I can understand focusing more on the kid that needs it, BUT, once the other kid tells you that he feels left out then at that moment you should know that he needs you too. So you should apologise and change ways, not double down.
OP’s a bit too spineless for not calling out his parents for the favoritism and should have emailed his parents and call them failures before blocking them while also pointing out the things they did that they keep being in denial of.
So Liam lacks the independency to stand on his own feet and thus need love and support to be able to live.
OP has gained independency at young age or at least was pretty much forced to become independent and thus "don't" need love and support from his "family".
The parents lacks all sense of "independency" and thus needs OP's "love" and "support" in order to function as a "family" or else they will collapse entirely like a house of cards.
So OP in the end is a single parent to his 2 "children" Liam (brother) and (Father) as well his technically first "daughter" (mother).

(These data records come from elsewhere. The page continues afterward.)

/-- DIE_READY_TIMEOUT (R137): a die times out and is reset; one that does not complete the reset, or times out again within
256 bolts, has failed. A running program fails under R135; reads and erases are issued again. -/
def execDieReadyTimeout (die : Nat) (resetOk : Bool) (s : State) : Host.Outcome State Fault Refusal :=
  if die < 512 then
    let d := dieGet die s
    if !dieOk die s || !mediaUp s then .next s
    else
      let again := match d.timeoutBolt with
        | some b => boltN s < b + 256
        | none => false
      let s1 := { s with media := { s.media with programs := s.media.programs.filter (·.die ≠ die), reads := d.read.toList ++ s.media.reads } }
                  |> dieMod die (fun d => { d with busy := false, read := none, erase := none, timeoutBolt := some (boltN s) })
                  |> note 0x2102 (pgFch (die / 16)) die
      let s2 := match s.media.programs.find? (·.die = die) with
        | some p => programFailed p s1
        | none => s1
      .next (mediaTurn (if again || !resetOk then dieFail die s2 else s2))
  else .fault .noSuchUnit

/-- DIE_REBUILD (R137): the valid units of a failed die move, each recovered from die parity; when none is left the rebuild of the die is
over. -/
def execDieRebuild (die : Nat) (s : State) : Host.Outcome State Fault Refusal :=
  if die < 512 then
    let us := validUnits (fun p => puaDie p = die) s
    if !mediaUp s || !allBuilt s || !s.media.rebuildDie.contains die then .next s
    else if us.isEmpty then .next { s with media := { s.media with rebuildDie := s.media.rebuildDie.filter (· ≠ die) } }
    else .next (mediaTurn (addMoves 4 .rebuild us s))
  else .fault .noSuchUnit

/-- The dies that a temperature reading stands for: the die read, or all those of its channel without a sensor (R145). -/
def tempDies (die : Nat) (s : State) : List Nat :=
  if bit (dieType die s).flags 3 then [die]
  else ((List.range 16).map fun r => dieNo (die / 16) r).filter fun k => dieOk k s && !bit (dieType k s).flags 3

/-- A die's temperature is `temp`: one at its T_MAX is held, with event 0x8185, until it reads T_MAX − 5 °C or below (R494). -/
def dieHeat (temp : Int) (s : State) (die : Nat) : State :=
  let top := (dieType die s).tMax
  let was := (dieGet die s).hot
  let hot := top ≤ temp || (was && top - 5 < temp)
  let s1 := dieMod die (fun d => { d with temp := temp, hot := hot }) s
  if hot && !was then note 0x8185 pgPwr die s1 else s1

/-- DIE_TEMPERATURE_READ (R145): every 256 bolts a die's temperature is read, or the controller sensor of its channel; between operations,
and never after the seal (R171). -/
def execDieTemperatureRead (die : Nat) (temp : Int) (s : State) : Host.Outcome State Fault Refusal :=
  if die < 512 then
    if !dieOk die s || !mediaUp s || dieHeld die s || (dieGet die s).read.isSome then .next s
    else .next (mediaTurn ((tempDies die s).foldl (dieHeat temp)
      (chanMod (die / 16) (fun x => { x with highTemp := some (max (x.highTemp.getD temp) temp) }) s)))
  else .fault .noSuchUnit

/-! ### Capacity -/

/-- TNVMCAP in GiB (R143). -/
def tnvmcapNow (s : State) : Nat :=
  let rows := (List.range 16).filter fun r => rowBlocks r s ≠ 0
  let c := (rows.flatMap fun r => (rowChans r s).map fun ch =>
    let t := dieType (dieNo ch r) s
    contributed t * t.pagesNative * t.planes * 16384).foldl (· + ·) 0
  let d := (rows.map fun r => rowBlocks r s).foldl (· + ·) 0
  let n := (rows.map fun r => rowBlocks r s * (rowChans r s).length).foldl (· + ·) 0
  let op := regFld (pgFlc 0 + 0x200) 7 0 s
  c * (n - d) * (99 - op) / (max 1 n * 100) / 2 ^ 30

end Sys2Proof.Machine
end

I never though the day would come when I read that a parent (OP) was birthed by "his" children (father and mother), I always though the CHILD comes after the parents not the PARENTS comes after the child
another (your so independent ) and (sibling needs help more) story about the 5th I've read just today, have the AI vary it up a bit
It's surprising about this distinction in the house
Bla Bla Bla woe is me. the parents are right. you did not need the help. it is just as if one of you are sickly they would pay more attention to that child. your brother needed it more than you did.